## Dataset entries

————————

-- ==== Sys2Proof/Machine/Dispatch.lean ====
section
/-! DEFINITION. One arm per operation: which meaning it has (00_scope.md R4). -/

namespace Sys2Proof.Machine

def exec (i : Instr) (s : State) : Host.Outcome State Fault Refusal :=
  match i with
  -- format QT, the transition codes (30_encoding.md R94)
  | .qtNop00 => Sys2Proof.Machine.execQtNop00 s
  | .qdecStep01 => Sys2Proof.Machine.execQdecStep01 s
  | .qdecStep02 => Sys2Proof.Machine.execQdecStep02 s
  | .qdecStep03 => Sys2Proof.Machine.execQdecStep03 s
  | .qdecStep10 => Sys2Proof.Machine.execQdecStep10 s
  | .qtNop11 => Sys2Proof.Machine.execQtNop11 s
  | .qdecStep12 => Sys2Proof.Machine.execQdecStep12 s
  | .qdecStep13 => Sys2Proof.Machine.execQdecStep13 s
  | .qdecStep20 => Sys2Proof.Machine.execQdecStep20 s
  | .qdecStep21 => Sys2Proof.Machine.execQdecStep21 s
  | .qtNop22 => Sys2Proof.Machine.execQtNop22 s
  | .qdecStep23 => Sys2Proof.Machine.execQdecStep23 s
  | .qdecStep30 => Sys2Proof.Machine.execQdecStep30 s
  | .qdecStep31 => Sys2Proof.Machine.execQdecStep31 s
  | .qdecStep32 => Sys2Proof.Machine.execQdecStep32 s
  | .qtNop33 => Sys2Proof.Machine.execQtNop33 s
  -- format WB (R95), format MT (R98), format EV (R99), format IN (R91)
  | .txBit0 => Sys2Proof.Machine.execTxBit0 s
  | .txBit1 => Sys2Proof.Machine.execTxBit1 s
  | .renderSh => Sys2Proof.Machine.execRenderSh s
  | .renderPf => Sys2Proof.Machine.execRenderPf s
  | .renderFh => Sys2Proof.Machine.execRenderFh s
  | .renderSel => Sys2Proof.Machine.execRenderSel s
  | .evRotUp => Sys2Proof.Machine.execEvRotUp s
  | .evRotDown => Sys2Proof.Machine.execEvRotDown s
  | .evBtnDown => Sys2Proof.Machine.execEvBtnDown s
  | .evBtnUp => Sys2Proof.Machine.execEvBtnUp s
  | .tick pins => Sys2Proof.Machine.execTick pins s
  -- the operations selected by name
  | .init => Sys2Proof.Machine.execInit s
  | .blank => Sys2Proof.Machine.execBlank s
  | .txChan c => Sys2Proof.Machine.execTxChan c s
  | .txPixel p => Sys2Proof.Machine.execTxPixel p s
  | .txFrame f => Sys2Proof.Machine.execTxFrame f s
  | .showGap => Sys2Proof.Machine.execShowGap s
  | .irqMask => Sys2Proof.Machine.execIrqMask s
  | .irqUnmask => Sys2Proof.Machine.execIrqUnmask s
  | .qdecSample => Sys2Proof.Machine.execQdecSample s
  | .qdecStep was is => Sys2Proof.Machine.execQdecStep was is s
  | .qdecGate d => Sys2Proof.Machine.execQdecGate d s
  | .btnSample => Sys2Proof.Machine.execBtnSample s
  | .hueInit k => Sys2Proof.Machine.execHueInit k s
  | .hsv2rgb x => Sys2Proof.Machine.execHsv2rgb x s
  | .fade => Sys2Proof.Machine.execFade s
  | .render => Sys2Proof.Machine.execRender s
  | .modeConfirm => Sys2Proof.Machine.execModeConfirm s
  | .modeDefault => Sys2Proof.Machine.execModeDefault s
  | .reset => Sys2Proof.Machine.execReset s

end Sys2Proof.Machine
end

————————

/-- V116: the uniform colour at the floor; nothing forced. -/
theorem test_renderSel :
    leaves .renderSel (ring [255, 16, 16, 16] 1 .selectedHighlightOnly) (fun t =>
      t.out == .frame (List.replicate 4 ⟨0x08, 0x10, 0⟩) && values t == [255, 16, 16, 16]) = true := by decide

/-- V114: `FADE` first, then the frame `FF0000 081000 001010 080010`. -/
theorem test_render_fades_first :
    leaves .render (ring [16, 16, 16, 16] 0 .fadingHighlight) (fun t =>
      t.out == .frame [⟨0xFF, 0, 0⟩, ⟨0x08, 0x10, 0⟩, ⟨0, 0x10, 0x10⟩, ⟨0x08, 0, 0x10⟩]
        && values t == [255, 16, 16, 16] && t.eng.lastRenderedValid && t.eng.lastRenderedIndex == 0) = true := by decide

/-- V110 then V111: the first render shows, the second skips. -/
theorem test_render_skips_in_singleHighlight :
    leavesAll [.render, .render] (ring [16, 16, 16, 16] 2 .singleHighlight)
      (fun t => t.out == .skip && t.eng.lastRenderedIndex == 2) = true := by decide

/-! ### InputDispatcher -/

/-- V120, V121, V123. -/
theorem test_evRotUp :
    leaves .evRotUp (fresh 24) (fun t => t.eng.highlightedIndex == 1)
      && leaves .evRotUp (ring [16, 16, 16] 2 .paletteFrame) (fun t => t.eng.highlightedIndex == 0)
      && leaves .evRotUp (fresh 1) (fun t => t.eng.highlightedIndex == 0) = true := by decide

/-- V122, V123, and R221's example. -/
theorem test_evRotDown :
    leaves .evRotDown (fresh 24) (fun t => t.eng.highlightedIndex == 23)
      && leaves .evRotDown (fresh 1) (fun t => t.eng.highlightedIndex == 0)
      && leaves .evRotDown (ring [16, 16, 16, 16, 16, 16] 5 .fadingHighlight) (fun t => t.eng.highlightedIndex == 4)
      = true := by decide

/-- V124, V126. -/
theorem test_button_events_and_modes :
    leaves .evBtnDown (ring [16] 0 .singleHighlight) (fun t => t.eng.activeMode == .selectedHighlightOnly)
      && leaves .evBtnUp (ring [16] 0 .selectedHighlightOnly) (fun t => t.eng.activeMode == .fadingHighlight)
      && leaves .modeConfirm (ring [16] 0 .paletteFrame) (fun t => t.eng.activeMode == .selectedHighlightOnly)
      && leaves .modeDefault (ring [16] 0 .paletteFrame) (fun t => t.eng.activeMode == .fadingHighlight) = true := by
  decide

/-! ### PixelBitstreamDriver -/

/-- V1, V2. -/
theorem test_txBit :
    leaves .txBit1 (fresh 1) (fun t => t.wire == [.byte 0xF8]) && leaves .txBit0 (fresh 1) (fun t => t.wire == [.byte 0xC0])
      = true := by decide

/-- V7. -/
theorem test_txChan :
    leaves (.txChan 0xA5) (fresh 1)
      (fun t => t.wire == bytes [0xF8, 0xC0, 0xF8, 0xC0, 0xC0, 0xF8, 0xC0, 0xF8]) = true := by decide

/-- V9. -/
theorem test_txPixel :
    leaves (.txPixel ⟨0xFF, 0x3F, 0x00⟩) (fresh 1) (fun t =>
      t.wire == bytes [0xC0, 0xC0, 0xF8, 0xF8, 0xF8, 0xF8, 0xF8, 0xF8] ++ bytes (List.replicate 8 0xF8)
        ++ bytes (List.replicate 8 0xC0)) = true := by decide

————————

## EXERCISE REQUIREMENTS
The total of lines in the data that contain "then" is all you should give.

## EXERCISE SOLUTION
2